2. The pathological whole-section image classification method based on multi-branch independent masking and Dirichlet evidence fusion as described in claim 1, characterized in that, Step 1 includes: The pathological whole-slice image is divided into image blocks of fixed size with a fixed stride. Each image block is treated as an instance. After removing the background block, a set of instances is obtained. A pre-trained convolutional neural network is used as a shared feature extractor to extract feature vectors for each image instance.
3. The pathological whole-section image classification method based on multi-branch independent masking and Dirichlet evidence fusion according to claim 1, characterized in that, Step 3 includes: For each attention branch, the feature vectors of all image instances are weighted and summed using the corresponding masked attention weights. Specifically, the information of all image blocks in the entire pathological slice is weighted and aggregated to form a global slice-level feature representation with semantic expressive power.
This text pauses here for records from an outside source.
/-- Settles O7: a window below 0x02 matches nothing, and each range above is the interval of its code. -/
theorem modeWindowMap : Obligations.ModeWindowMap := by
  intro w
  split_ifs with h2 h4 h6 h8 hC h10 h20 h40 h60 h80
  · exact (modeMatch_eq_none_iff w).mpr h2
  · exact modeMatch_of_range (by decide) h2 h4
  · exact modeMatch_of_range (by decide) h4 h6
  · exact modeMatch_of_range (by decide) h6 h8
  · exact modeMatch_of_range (by decide) h8 hC
  · exact modeMatch_of_range (by decide) hC h10
  · exact modeMatch_of_range (by decide) h10 h20
  · exact modeMatch_of_range (by decide) h20 h40
  · exact modeMatch_of_range (by decide) h40 h60
  · exact modeMatch_of_range (by decide) h60 h80
  · exact (modeMatch_eq_some_iff w .v0).mpr ⟨by decide, BitVec.not_lt.mp h80, w.isLt⟩

/-- Bytes whose first bits are those of a code of the context decode to it, whatever bits follow (R91). -/
theorem decode_of_bits {ctx : CodeContext} {i : Instr} {bs : List Byte}
    (h : i.wellFormed ctx = true ∧ ∀ j < i.code.len, (windowOfBytes bs).getMsbD j = (encode i).getD j false) :
    decode ctx bs = .ok i :=
  (decodeWindow_eq_ok_iff ctx _ i).mpr h

/-- Settles O16: each word begins with the bits of its code, and the three rejected words match nothing. -/
theorem specWordsDecode : Obligations.SpecWordsDecode := by
  refine ⟨decode_of_bits ?_, decode_of_bits ?_, decode_of_bits ?_,
    decode_of_bits ?_, decode_of_bits ?_, decode_of_bits ?_,
    decodeWindow_mode_of_lt ?_,
    decode_of_bits ?_, decode_of_bits ?_,
    decode_of_bits ?_, decode_of_bits ?_,
    decode_of_bits ?_, decode_of_bits ?_,
    decodeWindow_run_of_lt .black ?_,
    decode_of_bits ?_, rfl⟩ <;> decide

/-- EXT at the top of a coding step ends the launch with a Stop where it stands (R155, R194). -/
theorem exec_ext_of_ready {s : State} (h : s.ready) : exec .ext s = .next (endLaunch false .unrecognizedMode s) := by
  rw [exec_ext, execUnrecognized, if_pos h, raiseStop_eq]

/-- Settles O31: EXT reads nothing before it ends the launch. -/
theorem extensionCodeStops : Obligations.ExtensionCodeStops := by
  intro s hready
  rw [exec_ext_of_ready hready, endLaunch_eq_endedIn]

end Sys2Proof.Machine

namespace Sys2Proof.Machine

/-! SUPPORT. The codes at the head of the stream (R66, R91, R143): what a well-formed window shows of the stream decides
which code is read, and whether valid bits back it. -/

theorem encode_length (i : Instr) : (encode i).length = i.code.len := Code.toBits_length _

theorem Window.buffer_getMsbD {w : Window} (h : w.wf) {j : Nat} (hj : j < 25) :
    w.buffer.getMsbD j = w.streamBits.getD j false :=
  Window.peek32_getMsbD h hj

theorem Window.valid_le_streamBits_length {w : Window} (h : w.wf) : w.valid ≤ w.streamBits.length :=
  (Window.streamBits_length (Window.inRange_of_wf h)).symm ▸ w.valid_le_remaining

/-- Up to 25 stream bits are all valid if they are there at all (R121). -/
theorem Window.le_valid_of_le_length {w : Window} (h : w.wf) {n : Nat} (hn : n ≤ 25) (hl : n ≤ w.streamBits.length) :
    n ≤ w.valid := by
  rw [Window.streamBits_length (Window.inRange_of_wf h), Window.remaining] at hl
  obtain ⟨-, -, -, hfull, -⟩ := h
  rw [Window.valid] at hl ⊢
  rcases hfull with he | he <;> omega

theorem Window.streamBits_eq_nil_iff {w : Window} (h : w.wf) : w.streamBits = [] ↔ w.valid = 0 := by
  rw [← List.length_eq_zero_iff, Window.streamBits_length (Window.inRange_of_wf h), Window.remaining_eq_zero_iff h]

/-- A code at the head of the stream is backed by valid bits. -/
theorem Window.code_len_le_valid {w : Window} (h : w.wf) {i : Instr} {rest : List Bool}
    (hs : w.streamBits = encode i ++ rest) : i.code.len ≤ w.valid := by
  have hlen := code_len_le i
  exact Window.le_valid_of_le_length h (by omega) (by rw [hs, List.length_append, encode_length]; omega)

/-- The decoder answers the code whose bits begin the stream, zeros after its end (R91, R111). -/
theorem Window.decodeWindow_eq_ok_iff {w : Window} (h : w.wf) (ctx : CodeContext) (i : Instr) :
    decodeWindow ctx w.buffer = .ok i ↔
      i.wellFormed ctx = true ∧ ∀ j < i.code.len, (encode i).getD j false = w.streamBits.getD j false := by
  rw [Sys2Proof.decodeWindow_eq_ok_iff]
  refine and_congr_right fun _ => forall₂_congr fun j hj => ?_
  have hlen := code_len_le i
  rw [Window.buffer_getMsbD h (by omega), eq_comm]

theorem runMatch_eq_some_iff_decodeWindow (w : Window) (c : Colour) (i : Instr) :
    runMatch w.peek16.1 c = some i ↔ decodeWindow (.run c) w.buffer = .ok i := by
  change runMatch (w.buffer.extractLsb' 16 16) c = some i ↔ _
  rw [decodeWindow]
  cases runMatch (w.buffer.extractLsb' 16 16) c <;> simp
4. The pathological whole-slice image classification method based on multi-branch independent masking and Dirichlet evidence fusion according to claim 1, characterized in that, Step 4 includes: Step 4.1: Use the predicted probabilities output by each branch as "evidence" and convert them into the parametric form of a Dirichlet distribution; Step 4.2: Introduce the concept of conflict factor from Dempster-Shafer evidence theory to quantify the predictive consistency among multiple branches; Step 4.3: Based on the magnitude of the conflict factor, the fusion module dynamically adjusts the weight of each branch in the final classification decision; if the predictions between branches are consistent, the output of the branch with higher confidence is emphasized; if the predictions between branches are inconsistent, the weighting of the uncertain part is increased. Step 4.4 Finally, the fused Dirichlet distribution parameters are used to calculate the expected probability of the predicted class, thus obtaining the final slice-level classification result.
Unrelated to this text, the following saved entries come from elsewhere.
-- ==== Sys2Proof/WellFormed.lean ====
section
/-! DEFINITION. Which terms of the syntax an encoding exists for (R107). -/

namespace Sys2Proof

/-- `mod` = 00 with `rm` = 110 is a direct offset, so BP alone, with no displacement, has no encoding (R107). -/
def Rm.wellFormed : Rm → Bool
  | .reg _ => true
  | .based .bp .none => false
  | .based _ _ => true
  | .direct _ => true

/-- An instruction is well formed when its memory operand is one R107 can encode. -/
def Instr.wellFormed (i : Instr) : Bool :=
  match i with
  | .addRmR rm _ => rm.wellFormed
  | .addRRm _ rm => rm.wellFormed
  | .orRmR rm _ => rm.wellFormed
  | .orRRm _ rm => rm.wellFormed
  | .adcRmR rm _ => rm.wellFormed
  | .adcRRm _ rm => rm.wellFormed
  | .sbbRmR rm _ => rm.wellFormed
  | .sbbRRm _ rm => rm.wellFormed
  | .andRmR rm _ => rm.wellFormed
  | .andRRm _ rm => rm.wellFormed
  | .subRmR rm _ => rm.wellFormed
  | .subRRm _ rm => rm.wellFormed
  | .xorRmR rm _ => rm.wellFormed
  | .xorRRm _ rm => rm.wellFormed
  | .cmpRmR rm _ => rm.wellFormed
  | .cmpRRm _ rm => rm.wellFormed
  | .addRmImm16 rm _ => rm.wellFormed
  | .addRmImm8 rm _ => rm.wellFormed
  | .orRmImm16 rm _ => rm.wellFormed
  | .orRmImm8 rm _ => rm.wellFormed
  | .adcRmImm16 rm _ => rm.wellFormed
  | .adcRmImm8 rm _ => rm.wellFormed
  | .sbbRmImm16 rm _ => rm.wellFormed
  | .sbbRmImm8 rm _ => rm.wellFormed
  | .andRmImm16 rm _ => rm.wellFormed
  | .andRmImm8 rm _ => rm.wellFormed
  | .subRmImm16 rm _ => rm.wellFormed
  | .subRmImm8 rm _ => rm.wellFormed
  | .xorRmImm16 rm _ => rm.wellFormed
  | .xorRmImm8 rm _ => rm.wellFormed
  | .cmpRmImm16 rm _ => rm.wellFormed
  | .cmpRmImm8 rm _ => rm.wellFormed
  | .testRmR rm _ => rm.wellFormed
  | .testRmImm16 rm _ => rm.wellFormed
  | .movRmR rm _ => rm.wellFormed
  | .movRRm _ rm => rm.wellFormed
  | .movRmSreg rm _ => rm.wellFormed
  | .movSregRm _ rm => rm.wellFormed
  | .shlRmImm8 rm _ => rm.wellFormed
  | .shrRmImm8 rm _ => rm.wellFormed
  | .sarRmImm8 rm _ => rm.wellFormed
  | .movRmImm16 rm _ => rm.wellFormed
  | .shlRm1 rm => rm.wellFormed
  | .shrRm1 rm => rm.wellFormed
  | .sarRm1 rm => rm.wellFormed
  | .shlRmCl rm => rm.wellFormed
  | .shrRmCl rm => rm.wellFormed
  | .sarRmCl rm => rm.wellFormed
  | .notRm rm => rm.wellFormed
  | .negRm rm => rm.wellFormed
  | .mulRm rm => rm.wellFormed
  | .imulRm rm => rm.wellFormed
  | .divRm rm => rm.wellFormed
  | .idivRm rm => rm.wellFormed
  | .extest => true
  | .samplePreload => true
  | .idcode => true
  | .highz => true
  | .bypass => true
  | .addAxImm _ => true
  | .orAxImm _ => true
  | .adcAxImm _ => true
  | .sbbAxImm _ => true
  | .andAxImm _ => true
  | .subAxImm _ => true
  | .xorAxImm _ => true
  | .cmpAxImm _ => true
  | .incR _ => true
  | .decR _ => true
  | .pushR _ => true
  | .popR _ => true
  | .jo _ => true
  | .jno _ => true
  | .jb _ => true
  | .jae _ => true
  | .je _ => true
  | .jne _ => true
  | .jbe _ => true
  | .ja _ => true
  | .js _ => true
  | .jns _ => true
  | .jp _ => true
  | .jnp _ => true
  | .jl _ => true
  | .jge _ => true
  | .jle _ => true
  | .jg _ => true
  | .nop => true
  | .movAxMoffs _ => true
  | .movMoffsAx _ => true
  | .movR8Imm8 _ _ => true
  | .movRImm16 _ _ => true
  | .ret => true
  | .int3 => true
  | .intImm8 _ => true
  | .iret => true
  | .loop _ => true
  | .inAlImm8 _ => true
  | .outImm8Al _ => true
  | .callRel16 _ => true
  | .jmpRel16 _ => true
  | .jmpFar _ _ => true
  | .jmpRel8 _ => true
  | .inAlDx => true
  | .inAxDx => true
  | .outDxAl => true
  | .outDxAx => true
  | .hlt => true
  | .cmc => true
  | .clc => true
  | .stc => true
  | .cli => true
  | .sti => true
  | .cld => true
  | .std => true
  | .rdtsc => true

end Sys2Proof
end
5. A pathological whole-slice image classification system based on multi-branch independent masking and Dirichlet evidence fusion, characterized in that, The system includes a module for performing the pathological whole-slice image classification method based on multi-branch independent masking and Dirichlet evidence fusion as described in any one of claims 1 to 4.
6. An electronic device comprising a memory, a processor, and a computer program stored in the memory and executable on the processor, characterized in that, When the processor executes the program, it implements the pathological whole-slice image classification method based on multi-branch independent mask and Dirichlet evidence fusion as described in any one of claims 1 to 4.
7. A non-transitory computer-readable storage medium having a computer program stored thereon, characterized in that, When the computer program is executed by the processor, it implements the pathological whole-slice image classification method based on multi-branch independent mask and Dirichlet evidence fusion as described in any one of claims 1 to 4.